• _Required action_:
Each line from the one that contains "def unlistedByte : Option Byte := none" through the end of the entries should be repeated exactly, with nothing added.

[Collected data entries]
-- ==== Sys2Proof/Machine/Memory.lean ====
section
/-! DEFINITION. Machine/Memory.lean: memory as a list of cells in one canonical form (20_memory R90, R91), and the set of
addresses written since launch (R128). Addresses are natural numbers below 2^32, reached from a word by `toNat`. -/

namespace Sys2Proof.Machine

/-- What an address nothing lists reads as: no value (R91). DESIGN CHOICE (log entry 4): reading it faults, which is
safe. -/
def unlistedByte : Option Byte := none

/-- The byte at an address, if it holds one. -/
def Memory.read : List Host.Cell → Nat → Option Byte
  | [], _ => unlistedByte
  | (k, b) :: rest, a => if k = a then some b else Memory.read rest a

/-- The cells with one byte put in its place. -/
def Memory.insert : List Host.Cell → Nat → Byte → List Host.Cell
  | [], a, v => [(a, v)]
  | (k, b) :: rest, a, v =>
    if a < k then (a, v) :: (k, b) :: rest
    else if a = k then (a, v) :: rest
    else (k, b) :: Memory.insert rest a v

/-- Writes one byte, keeping the canonical form: a byte equal to what an unlisted address reads as is not listed. -/
def Memory.write (m : List Host.Cell) (a : Nat) (v : Byte) : List Host.Cell :=
  if unlistedByte = some v then m.filter (fun c => c.1 ≠ a) else Memory.insert m a v

/-- The canonical form: addresses strictly rising and inside the address space, and no cell equal to what an unlisted
address reads as. -/
def Memory.wf : List Host.Cell → Bool
  | [] => true
  | [(k, b)] => k < 2 ^ 32 && unlistedByte != some b
  | (k, b) :: (k', b') :: rest => k < k' && unlistedByte != some b && Memory.wf ((k', b') :: rest)

/-- Adds an address to a rising list of addresses. -/
def AddrSet.insert : List Nat → Nat → List Nat
  | [], a => [a]
  | k :: rest, a =>
    if a < k then a :: k :: rest else if a = k then k :: rest else k :: AddrSet.insert rest a

/-- The canonical form of a set of addresses: strictly rising, inside the address space. -/
def AddrSet.wf : List Nat → Bool
  | [] => true
  | [k] => k < 2 ^ 32
  | k :: k' :: rest => k < k' && AddrSet.wf (k' :: rest)

end Sys2Proof.Machine
end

• _Response area_:
def unlistedByte : Option Byte := none

/-- The byte at an address, if it holds one. -/
def Memory.read : List Host.Cell → Nat → Option Byte
  | [], _ => unlistedByte
  | (k, b) :: rest, a => if k = a then some b else Memory.read rest a

/-- The cells with one byte put in its place. -/
def Memory.insert : List Host.Cell → Nat → Byte → List Host.Cell
  | [], a, v => [(a, v)]
  | (k, b) :: rest, a, v =>
    if a < k then (a, v) :: (k, b) :: rest
    else if a = k then (a, v) :: rest
    else (k, b) :: Memory.insert rest a v

/-- Writes one byte, keeping the canonical form: a byte equal to what an unlisted address reads as is not listed. -/
def Memory.write (m : List Host.Cell) (a : Nat) (v : Byte) : List Host.Cell :=
  if unlistedByte = some v then m.filter (fun c => c.1 ≠ a) else Memory.insert m a v

/-- The canonical form: addresses strictly rising and inside the address space, and no cell equal to what an unlisted
address reads as. -/
def Memory.wf : List Host.Cell → Bool
  | [] => true
  | [(k, b)] => k < 2 ^ 32 && unlistedByte != some b
  | (k, b) :: (k', b') :: rest => k < k' && unlistedByte != some b && Memory.wf ((k', b') :: rest)

/-- Adds an address to a rising list of addresses. -/
def AddrSet.insert : List Nat → Nat → List Nat
  | [], a => [a]
  | k :: rest, a =>
    if a < k then a :: k :: rest else if a = k then k :: rest else k :: AddrSet.insert rest a

/-- The canonical form of a set of addresses: strictly rising, inside the address space. -/
def AddrSet.wf : List Nat → Bool
  | [] => true
  | [k] => k < 2 ^ 32
  | k :: k' :: rest => k < k' && AddrSet.wf (k' :: rest)

end Sys2Proof.Machine
end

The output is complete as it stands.